Add Redis to Postgres to Make Your Microservices Go Boom!

No SQL at The Guardian

Using Data Lakes: Data Analytics Week SF

Webinar: How Banks Manage Reference Data with MongoDB

Smack Stack and Beyond—Building Fast Data Pipelines with Jorg Schad

Building a data warehouse with Amazon Redshift … and a quick look at Amazon ...

Thing you didn't know you could do in Spark

Iot meets Serverless

Solr @ eBay Kleinanzeigen

Recently uploaded

BooK Now Call us at +918448380779 to hire a gorgeous and seductive call girl for sex. Take a Delhi Escort Service. The help of our escort agency is mostly meant for men who want sexual Indian Escorts In Delhi NCR. It should be noted that any impersonator will get 100 attention from our Young Girls Escorts in Delhi. They will assume the position of reliable allies. VIP Call Girl With Original Photos Book Tonight +918448380779 Our Cheap Price 1 Hour not available 2 Hours 5000 Full Night 8000 TAG: Call Girls in Delhi, Noida, Gurgaon, Ghaziabad, Connaught Place, Greater Kailash Delhi, Lajpat Nagar Delhi, Mayur Vihar Delhi, Chanakyapuri Delhi, New Friends Colony Delhi, Majnu Ka Tilla, Karol Bagh, Malviya Nagar, Saket, Khan Market, Noida Sector 18, Noida Sector 76, Noida Sector 51, Gurgaon Mg Road, Iffco Chowk Gurgaon, Rajiv Chowk Gurgaon All Delhi Ncr Free Home Deliver

08448380779 Call Girls In Friends Colony Women Seeking Men

Delhi Call girls

In this session, we will delve into strategic approaches for optimizing knowledge management within Microsoft 365, amidst the evolving landscape of Copilot. From leveraging automatic metadata classification and permission governance with SharePoint Premium, to unlocking Viva Engage for the cultivation of knowledge and communities, you will gain actionable insights to bolster your organization's knowledge-sharing initiatives. In this session, we will also explore how to facilitate solutions to enable your employees to find answers and expertise within Microsoft 365. You will leave equipped with practical techniques and a deeper understanding of how there is more to effective knowledge management than just enabling Copilot, but building actual solutions to prepare the knowledge that Copilot and your employees can use.
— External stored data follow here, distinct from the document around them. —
/-- Settles O43: every trigger comes to a capture of its slot or arms it; a copy and a record by what they leave. -/
theorem triggersCapturesAndTheLog : Obligations.TriggersCapturesAndTheLog := by
  unfold Obligations.TriggersCapturesAndTheLog
  refine ⟨fun s rising hup hmode hslot hempty hcopy => ?edge, fun s x dest source slot hx hen hdest hup hhears hslot => ⟨fun hempty hcopy => ?now,
      fun w hlater hw hempty => ?arm⟩, fun s slot hslot harmed hdue hst hcopy => ⟨_, exec_armAtReached_due hslot harmed hdue, ?reached⟩,
    fun s hcopy hnone => ?copied, fun s hhigh hover => ⟨_, exec_trigOutEnd_over hhigh hover, rfl, rfl⟩, fun s r q hq => ?written⟩
  case edge =>
    obtain ⟨hlatched, hsource, hat, -, hothers⟩ := snapCapture_latches s (Cfg.snapTrigInSlot s) 2 (warpNow s) 0 false false false rfl
    refine ⟨_, (congrArg Host.Outcome.next (if_pos ?_)).trans (congrArg Host.Outcome.next (snapFire_empty hslot hempty hcopy 2 0 false)),
      hlatched, hsource, hat, hothers⟩
    cases rising <;> simpa [hup, or_comm] using hmode
  case now =>
    obtain ⟨hlatched, hsource, hat, -, hothers⟩ := snapCapture_latches s slot 1 (warpNow s) source false false false rfl
    refine ⟨_, ?_, hlatched, hsource, hat, hothers⟩
    exact (exec_canTriggerFrame_taken hx hen hdest hup hhears hslot 0 []).trans
      (congrArg Host.Outcome.next ((if_pos rfl).trans (snapFire_empty hslot hempty hcopy ..)))
  case arm =>
    obtain ⟨hself, hothers⟩ := snapArm_later (show (getSlot s slot).st ≤ 1 by omega) hlater
    have hwhen : leNat ((leBytes 8 w ++ bytes1 [0, 0]).take 8) = w := by
      rw [List.take_left' (length_leBytes 8 w), leNat_leBytes hw]
    refine ⟨_, (exec_canTriggerFrame_taken hx hen hdest hup hhears hslot 1 (leBytes 8 w ++ bytes1 [0, 0])).trans
      (congrArg Host.Outcome.next ((if_neg (by decide)).trans ((if_pos ⟨rfl, rfl⟩).trans (congrArg (snapArm s slot) hwhen)))), ?_⟩
    rw [hself]
    exact ⟨rfl, rfl, rfl, hothers⟩
  case reached =>
    let idle := modSlot s slot fun r => { r with armed := false, st := if r.st = 1 then 0 else r.st }
    have hself : getSlot idle slot = { getSlot s slot with armed := false, st := 0 } := by
      rw [getSlot_modSlot_self, if_pos hst]
    have hempty : (getSlot idle slot).st = 0 := by rw [hself]
    have hcopy' : snapCopying idle = false := snapCopying_modSlot hcopy (by simp [hst])
    obtain ⟨hlatched, hsource, -, harmed', hothers⟩ := snapCapture_latches idle slot 5 (warpNow idle) 0 false false false rfl
    rw [armReached, snapFire_empty hslot hempty hcopy']
    exact ⟨hlatched, hsource, harmed', (show OthersKept getSlot s idle slot from othersKept_modSlot).trans hothers⟩
  case copied =>
    obtain ⟨t, hexec, hslots⟩ := exec_captureCopyComplete_ends hcopy hnone
    refine ⟨t, hexec, fun k hk => ?_⟩
    rw [getSlot_of_slots hslots, getSlot_copiesEnded s hk]
    exact ⟨rfl, rfl⟩
  case written =>
    obtain ⟨hsnap, hlog, hseq, hevents⟩ := writeRec_leaves { s with snap := { s.snap with queue := q } } r rfl
    have hexec := exec_logWrite_oldest hq
    generalize writeRec { s with snap := { s.snap with queue := q } } r = w at *
    have hkept := sendMirror_within (bs := [.pair]) w (.log r) (.refl _ w) (by decide)
    refine ⟨_, { r with seq := s.mram.nextSeq }, hexec, ?_, ?_, rfl, rfl, rfl, ?_, fun hen hroom => ?_⟩
    · rw [hkept .snap (by decide), hsnap]
    · rw [sendMirror_mram, hlog]
    · rw [sendMirror_mram, hseq]
    · rw [hkept .host (by decide)]
      exact hevents hen hroom

end Sys2Proof.Machine
end

section
/-! PROOFS. Writes to the CAN controllers and to the snapshots (13_can_fd, R302, R304, R305, R308, R310; 18_snapshot_and_log, R391,
R395). -/
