-- ==== Sys2Proof/Machine/TimeOps.lean ====
section
/-! DEFINITION. The shared operations of house time, of delivered messages, of event indices and of CUE pulses (R347,
R392 to R412). -/

namespace Sys2Proof.Machine

/-- A production is running or cued (R393, R394). -/
def State.busyWithProduction (s : State) : Bool :=
  s.running.isSome || decide (s.green.state = 4) || decide (s.green.state = 5)

/-- House time stepped to a value in ns, on the grid of R392, with TIME_SET (R393, R414). -/
def State.setTime (s : State) (ns cause : Nat) : State :=
  let s1 := { s with time := { s.time with tick := tickOf ns, valid := true } }
  let s2 := s1.raise (s1.ev 799 0x0901 [(8, ns), (1, cause)])
  if s.up then s2.review else s2

/-- The reserved bits of a message's body, by byte: those of whole byte ranges (offset, count). -/
def reserved (l : List (Nat × Nat)) : Cells Byte := l.flatMap (fun x => (List.range x.2).map (fun i => (x.1 + i, 0xFF)))

/-- Two bodies say the same: they differ in reserved bits at most (R5). -/
def sayAlike (r : Cells Byte) (a b : List Byte) : Bool :=
  a.length == b.length && (a.zip b).zipIdx.all (fun x => let keep := ~~~ cget 0 r x.2; x.1.1 &&& keep == x.1.2 &&& keep)

/-- The delivered message at the head of a channel, when it is this one (R326, R328); its reserved bits are ignored (R5). -/
def State.hasMsg (s : State) (link : Fin 12) (vc : Fin 8) (type : Nat) (body : List Byte) (r : Cells Byte := []) : Bool :=
  match (vget (vget s.links link).inbox vc).head? with
  | some m => m.type == type && sayAlike r m.body body
  | none => false

/-- The delivered message at the head of a channel: its delivery and the role in force then (R326, R341). -/
def State.headMsg (s : State) (link : Fin 12) (vc : Fin 8) : Msg := ((vget (vget s.links link).inbox vc).head?).getD { type := 0, body := [] }

/-- A body that is shorter than its type's header, the rest read as zeros (R350, R351). -/
def State.hasShort (s : State) (link : Fin 12) (vc : Fin 8) (type : Nat) (body : List Byte) (r : Cells Byte := []) : Bool :=
  let m := s.headMsg link vc
  m.type == type && decide (m.body.length < body.length) && sayAlike r (slice m.body 0 body.length) body

/-- A message is handled as at the time of its delivery (R326): `f` at that house time, and the present time again. -/
def State.atDelivery (s : State) (link : Fin 12) (vc : Fin 8) (f : State → State) : State :=
  let r := f { s with time := { s.time with tick := (s.headMsg link vc).at_ } }
  { r with time := s.time }

/-- A source's record is passed by the read index (R400, R401). What joined it in this very FCLK cycle starts a new record
instead, and the one passed stands without it. -/
def Events.pass (fclk : Nat) (copied : Nat → Bool) (u : Events × Memory) (k : Nat) : Events × Memory :=
  let x := cget {} u.1.sources k
  let fresh := x.fresh.filter (fun f => f.1 == fclk)
  match x.outstanding, fresh with
  | some (i, _), some (_, old, new) =>
    ({ u.1 with sources := cset {} u.1.sources k { x with outstanding := some (u.1.wr, new), fresh := none }, wr := u.1.wr + 1
                copies := if copied k then u.1.copies ++ [new] else u.1.copies },
      writeBytes (writeBytes u.2 (ringAt i) old.bytes) (ringAt u.1.wr) new.bytes)
  | _, _ => ({ u.1 with sources := cset {} u.1.sources k { x with outstanding := none, fresh := none } }, u.2)

/-- The event read index written (R400, R401): a write outside [read, write] is ignored; records passed are no longer
outstanding. -/
def State.writeRd (s : State) (value : U32) : State :=
  let u := s.evt
  let r :=
    if U32.dist u.wr u.rd < U32.dist value u.rd then (u, s.host.board)
    else
      let passed := fun (k : Nat) => match (cget {} u.sources k).outstanding with
        | some (i, _) => decide (U32.dist i u.rd < U32.dist value u.rd)
        | none => false
      ((ckeys u.sources).filter passed).foldl (Events.pass s.time.fclk (copiesSource s.running))
        ({ u with rd := value, notified := u.notified && decide (value ≠ u.wr) }, s.host.board)
  { s with evt := r.1, host := { s.host with board := r.2 } }

/-- The first frame mark at or after a tick (R32, R395). -/
def markFrom (num den tick : Nat) : Nat :=
  let k := markIndex num den tick
  if tick ≤ markTick num den k then markTick num den k else markTick num den (k + 1)

/-- The start in ns of a frame-mode pulse, from its mark's tick (R412). -/
def pulseAt (o : CueOut) (mark : Nat) : Nat := ((mark * 5 / 4 : Nat) + o.offset).toNat

/-- A level is the pin's active level (R408). -/
def CuePin.isActive (p : CuePin) (level : Bool) : Bool := level == decide (p.cfg.active = 1)

/-- An output that the device no longer drives is at its inactive level (R505, R508). -/
def CuePin.undriven (p : CuePin) : CuePin :=
  if p.cfg.direction = 2 then { p with level := !p.isActive true } else p

end Sys2Proof.Machine
end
Strategies for Unlocking Knowledge Management in Microsoft 365 in the Copilot...

Drew Madelung

Slack Application Development 101 Slides

praypatel2

As privacy and data protection regulations evolve rapidly, organizations operating in multiple jurisdictions face mounting challenges to ensure compliance and safeguard customer data. With state-specific privacy laws coming up in multiple states this year, it is essential to understand what their unique data protection regulations will require clearly. How will data privacy evolve in the US in 2024? How to stay compliant? Our panellists will guide you through the intricacies of these states' specific data privacy laws, clarifying complex legal frameworks and compliance requirements. This webinar will review: - The essential aspects of each state's privacy landscape and the latest updates - Common compliance challenges faced by organizations operating in multiple states and best practices to achieve regulatory adherence - Valuable insights into potential changes to existing regulations and prepare your organization for the evolving landscape

TrustArc Webinar - Stay Ahead of US State Data Privacy Law Developments

TrustArc

A Domino Admins Adventures (Engage 2024)

Gabriella Davis

Discord is a free app offering voice, video, and text chat functionalities, primarily catering to the gaming community. It serves as a hub for users to create and join servers tailored to their interests. Discord’s ecosystem comprises servers, each functioning as a distinct online community with its own channels dedicated to specific topics or activities. Users can engage in text-based discussions, voice calls, or video chats within these channels. Understanding Discord Servers Discord servers are virtual spaces where users congregate to interact, share content, and build communities. Servers may revolve around gaming, hobbies, interests, or fandoms, providing a platform for like-minded individuals to connect. Communication Features Discord offers a range of communication tools, including text channels for messaging, voice channels for real-time audio conversations, and video channels for face-to-face interactions. These features facilitate seamless communication and collaboration. What Does NSFW Mean? The acronym NSFW stands for “Not Safe For Work,” indicating content that may be inappropriate for professional or public settings. NSFW Content NSFW content encompasses material that is sexually explicit, violent, or otherwise graphic in nature. It often includes nudity, profanity, or depictions of sensitive topics.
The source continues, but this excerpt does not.